There is clearly no better time for retailers to sell ‘ethical’ brands.

Citigroup, the investment bank, recently concluded that Marks & Spencer has stolen a march on its competitors with its most successful campaign ever – Look Behind the Label. And consumers are keener than ever to extend their purchases to include ‘ethical’ considerations, as a YouGov poll commissioned by M&S found. Over half of the people surveyed are more concerned about the sourcing of a product than five years ago, while a third have decided against buying a product because of ethical concerns.

Actions may speak louder than words, but the reality of competing in today’s marketplaces means that ‘words’ are becoming increasingly important.
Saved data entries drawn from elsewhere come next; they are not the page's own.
/-- Settles O21: a sponge command runs on the sponge context alone, and of a configured one it keeps what `exec_spKeeps`
says. -/
theorem spongeFrame : Obligations.SpongeFrame := by
  intro i s t hi h
  obtain ⟨b', resp, -, hexec⟩ := runsOnSp_of_isSponge hi s.sp
  have hkeep (r : SpRegs) (hs : s.sp = .configured r) := exec_spKeeps hi hs h
  cases (hexec s rfl).symm.trans h
  exact ⟨rfl, rfl, ⟨resp, rfl⟩, hkeep⟩

end Sys2Proof.Machine
end

section
/-! PROOFS. A block of the message word by word and byte by byte (20_memory.md R63), and the padded block as the buffer
followed by the padding (41_sponge.md R152, R153). -/

namespace Sys2Proof.Machine

open Sys2Proof.Reference

/-- The first byte of a sequence is the low byte of its word. -/
theorem leWord_cons (n : Nat) (b : Byte) (s : List Byte) : leWord (n + 8) (b :: s) = leWord n s ++ b := by
  apply BitVec.eq_of_toNat_eq
  have hb : b.toNat < 2 ^ 8 := b.isLt
  have hmod : (b.toNat + 256 * leNat s) % 2 ^ (n + 8) = 2 ^ 8 * (leNat s % 2 ^ n) + b.toNat := by
    rw [show (256 : Nat) = 2 ^ 8 from rfl, Nat.add_comm n 8, Nat.pow_add, Nat.mod_mul,
      Nat.add_mul_mod_self_left, Nat.mod_eq_of_lt hb, Nat.add_mul_div_left _ _ (Nat.two_pow_pos 8), Nat.div_eq_of_lt hb,
      Nat.zero_add, Nat.add_comm]
  simp only [leWord, leNat, BitVec.toNat_append, BitVec.toNat_ofNat]
  rw [Nat.shiftLeft_eq, Nat.mul_comm _ (2 ^ 8), ← Nat.two_pow_add_eq_or_of_lt hb, ← hmod]

theorem leWord_singleton (b : Byte) : leWord 8 [b] = b := by simp [leWord, leNat]

/-- Eight bytes as a word: the first is the lowest (00_scope.md R10). -/
theorem leWord_slice_eight (p : List Byte) (o : Nat) (h : o + 8 ≤ p.length) :
    leWord 64 (slice p o 8) = (p.getD (o + 7) 0 ++ p.getD (o + 6) 0 ++ p.getD (o + 5) 0 ++ p.getD (o + 4) 0 ++
      p.getD (o + 3) 0 ++ p.getD (o + 2) 0 ++ p.getD (o + 1) 0 ++ p.getD o 0 : BitVec 64) := by
  have hslice : slice p o 8 = (List.range 8).map fun k => p.getD (o + k) 0 := by
    refine List.ext_getElem (by simp; omega) fun k hk _ => ?_
    have hk : k < 8 := by simp at hk; omega
    simp [slice, List.getD_eq_getElem?_getD, List.getElem?_eq_getElem (show o + k < p.length by omega)]
  rw [hslice]
  show leWord 64 [_, _, _, _, _, _, _, _] = _
  simp only [leWord_cons 56, leWord_cons 48, leWord_cons 40, leWord_cons 32, leWord_cons 24, leWord_cons 16,
    leWord_cons 8, leWord_singleton, Nat.add_zero]

/-- Exclusive-oring a block in by words is doing it byte by byte (20_memory.md R63). -/
theorem xorBlock_eq_xorBytes (a : Lanes) (p : List Byte) :
    xorBlock p.length a p = xorBytes p.length a fun i => p.getD i 0 := by
  refine Vector.ext fun j hj => ?_
  by_cases h : j < p.length / 8
  · simp [xorBlock, xorBytes, h, leWord_slice_eight p (8 * j) (by omega)]
  · simp [xorBlock, xorBytes, h]

/-- What `PadBlock` puts behind the buffer when n bytes are missing: the suffix, zeros and the last bit (41_sponge.md
R153). -/
def padTail (suffix : Byte) (n : Nat) : List Byte := (suffix :: zeros (n - 1)).modify (n - 1) (· ^^^ 0x80)

/-- The padding depends on the buffer's length alone. -/
theorem padBlock_eq_append {buf : List Byte} (suffix : Byte) {rate : Nat} (h : buf.length < rate) :
    padBlock buf suffix rate = buf ++ padTail suffix (rate - buf.length) := by
  have hlast : rate - 1 = buf.length + (rate - buf.length - 1) := by omega
  rw [padBlock, padTail, hlast, Nat.add_sub_cancel_left, List.modify_eq_take_drop, List.modify_eq_take_drop,
    List.take_length_add_append, List.drop_length_add_append, List.append_assoc]

/-- The padded block byte by byte (41_sponge.md R152). -/
theorem padBlock_eq_padBytes {buf : List Byte} (suffix : Byte) {rate : Nat} (h : buf.length < rate) :
    padBlock buf suffix rate = (List.range rate).map (padByte buf suffix rate) := by
  refine List.ext_getElem (by simp [h]) fun i hi _ => ?_
  have hi : i < (buf ++ suffix :: zeros (rate - 1 - buf.length)).length := by simpa [padBlock] using hi
  have hbyte : (buf ++ suffix :: zeros (rate - 1 - buf.length))[i] =
      if i < buf.length then buf.getD i 0 else if i = buf.length then suffix else 0 := by
    obtain hlt | rfl | hgt := Nat.lt_trichotomy i buf.length
    · simp [List.getElem_append_left hlt, hlt]
    · simp
    · obtain ⟨k, rfl⟩ := Nat.exists_eq_add_of_lt hgt
      simp [Nat.add_assoc, zeros]
  simp only [padBlock, List.getElem_modify, hbyte, List.getElem_map, List.getElem_range, padByte,
    eq_comm (a := rate - 1)]
  by_cases hlast : i = rate - 1 <;> simp [hlast]

/-- Behind the block every byte reads 0. -/
theorem padByte_of_le {buf : List Byte} (suffix : Byte) {rate i : Nat} (h : buf.length < rate) (hi : rate ≤ i) :
    padByte buf suffix rate i = 0 := by
  have hbuf : ¬ i < buf.length := by omega
  have hsuffix : i ≠ buf.length := by omega
  have hlast : i ≠ rate - 1 := by omega
  simp [padByte, hbuf, hsuffix, hlast]

theorem padBlock_getD {buf : List Byte} (suffix : Byte) {rate : Nat} (h : buf.length < rate) (i : Nat) :
    (padBlock buf suffix rate).getD i 0 = padByte buf suffix rate i := by
  rw [padBlock_eq_padBytes suffix h]
  obtain hi | hi := Nat.lt_or_ge i rate
  · simp [List.getD_eq_getElem?_getD, hi]
  · simp [List.getD_eq_getElem?_getD, hi, padByte_of_le suffix h hi]

end Sys2Proof.Machine
end

section
/-! PROOFS. Absorbing byte by byte is absorbing the whole blocks of buffer and message one after another (41_sponge.md
R157), and finalizing is absorbing the padding (R158). -/

namespace Sys2Proof.Machine

open Sys2Proof.Reference

/-- The lanes after the whole blocks of a byte sequence, in order. -/
def absorbBlocks (rate : Nat) (a : Lanes) (d : List Byte) : Lanes :=
  (blocks rate (d.length / rate) d).foldl (fun a p => keccakF (xorBytes rate a fun i => p.getD i 0)) a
A large part of M&S’s success is due to labelling – every product displays the country of origin, while its global sourcing principles are integrated into its Terms of Trade.

The sheer power of the label is probably best demonstrated in the US by Timberland, after the company introduced product labelling detailing its social and environmental “footprint”. Other than showing an uncanny ability to continually innovate on these issues, both M&S and Timberland both manufacture and sell exclusively their own-label goods, making it relatively easier to manage their supply chains.
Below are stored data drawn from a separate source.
-- ==== Sys2Proof/Laws/Bytes.lean ====
section
/-! SUPPORT. Bytes of fields and frames: a field's bytes put together are the field, and the bytes of a frame spell that
frame. -/

namespace Sys2Proof.Machine

open Sys2Proof

/-- The two bytes of a field, put together. -/
theorem half_bytes (h : Half) : h.extractLsb' 8 8 ++ h.extractLsb' 0 8 = h := by
  apply BitVec.eq_of_getElem_eq; intro i hi
  simp only [BitVec.getElem_append, BitVec.getElem_extractLsb']
  split
  · simp [BitVec.getLsbD_eq_getElem hi]
  · rw [BitVec.getLsbD_eq_getElem (by omega)]; congr 1; omega

/-- The four bytes of a field, put together. -/
theorem word_bytes (h : Word) :
    (h.extractLsb' 24 8 ++ h.extractLsb' 16 8) ++ (h.extractLsb' 8 8 ++ h.extractLsb' 0 8) = h := by
  apply BitVec.eq_of_getElem_eq; intro i hi
  simp only [BitVec.getElem_append, BitVec.getElem_extractLsb']
  repeat' split
  all_goals (rw [BitVec.getLsbD_eq_getElem (by omega)]; congr 1; omega)

/-- A frame is read from its own bytes (R163, Table 10-1). -/
theorem ofWire_wire (f : Frame) (h : f.body.length < 65536) : Frame.ofWire f.wire = some f := by
  obtain ⟨kind, tag, status, flags, spare, body, check⟩ := f
  have hw : (Frame.mk kind tag status flags spare body check).wire = kind :: tag :: status :: flags ::
      (BitVec.ofNat 16 body.length).extractLsb' 8 8 :: (BitVec.ofNat 16 body.length).extractLsb' 0 8 ::
      spare.extractLsb' 8 8 :: spare.extractLsb' 0 8 :: (body ++ be32 check) := rfl
  have hn : (halfAt (Frame.mk kind tag status flags spare body check).wire 4).toNat = body.length := by
    rw [hw]
    show ((BitVec.ofNat 16 body.length).extractLsb' 8 8 ++ (BitVec.ofNat 16 body.length).extractLsb' 0 8).toNat = _
    rw [half_bytes, BitVec.toNat_ofNat, Nat.mod_eq_of_lt h]
  have hs : halfAt (Frame.mk kind tag status flags spare body check).wire 6 = spare := by
    rw [hw]; exact half_bytes spare
  have hc : wordAt (Frame.mk kind tag status flags spare body check).wire (8 + body.length) = check := by
    have hb : ∀ k, k < 4 → byteAt (Frame.mk kind tag status flags spare body check).wire (8 + body.length + k) =
        (be32 check).getD k 0#8 := by
      intro k hk
      rw [hw, show 8 + body.length + k = body.length + k + 8 from by omega]
      simp [byteAt, List.getElem?_append_right]
    have e : ∀ (W : List Byte) n, wordAt W n = (byteAt W (n + 0) ++ byteAt W (n + 1)) ++ (byteAt W (n + 2) ++ byteAt W (n + 3)) :=
      fun _ _ => rfl
    rw [e, hb 0 (by omega), hb 1 (by omega), hb 2 (by omega), hb 3 (by omega)]
    exact word_bytes check
  unfold Frame.ofWire
  simp only [hn, hs, hc]
  rw [hw]
  simp [be32, byteAt]
  omega

/-- A made frame passes the check (R163, R165). -/
theorem make_checkOk (kind tag status flags : Byte) (body : List Byte) :
    (Frame.make kind tag status flags body).checkOk = true := by
  simp [Frame.checkOk, Frame.make, Frame.covered]

end Sys2Proof.Machine
end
It’s the complex supply chains of supermarkets and discount clothing stores that the Labour Behind the Label (LBL) campaign group has investigated in its recent report. Refreshingly, LBL’s recommendations seem to be in tune with the reality of operating in today’s markets, calling for business and consumers to drive change and asking some quite legitimate questions. Unfortunately none of the companies the LBL features have provided answers or even acknowledged the report.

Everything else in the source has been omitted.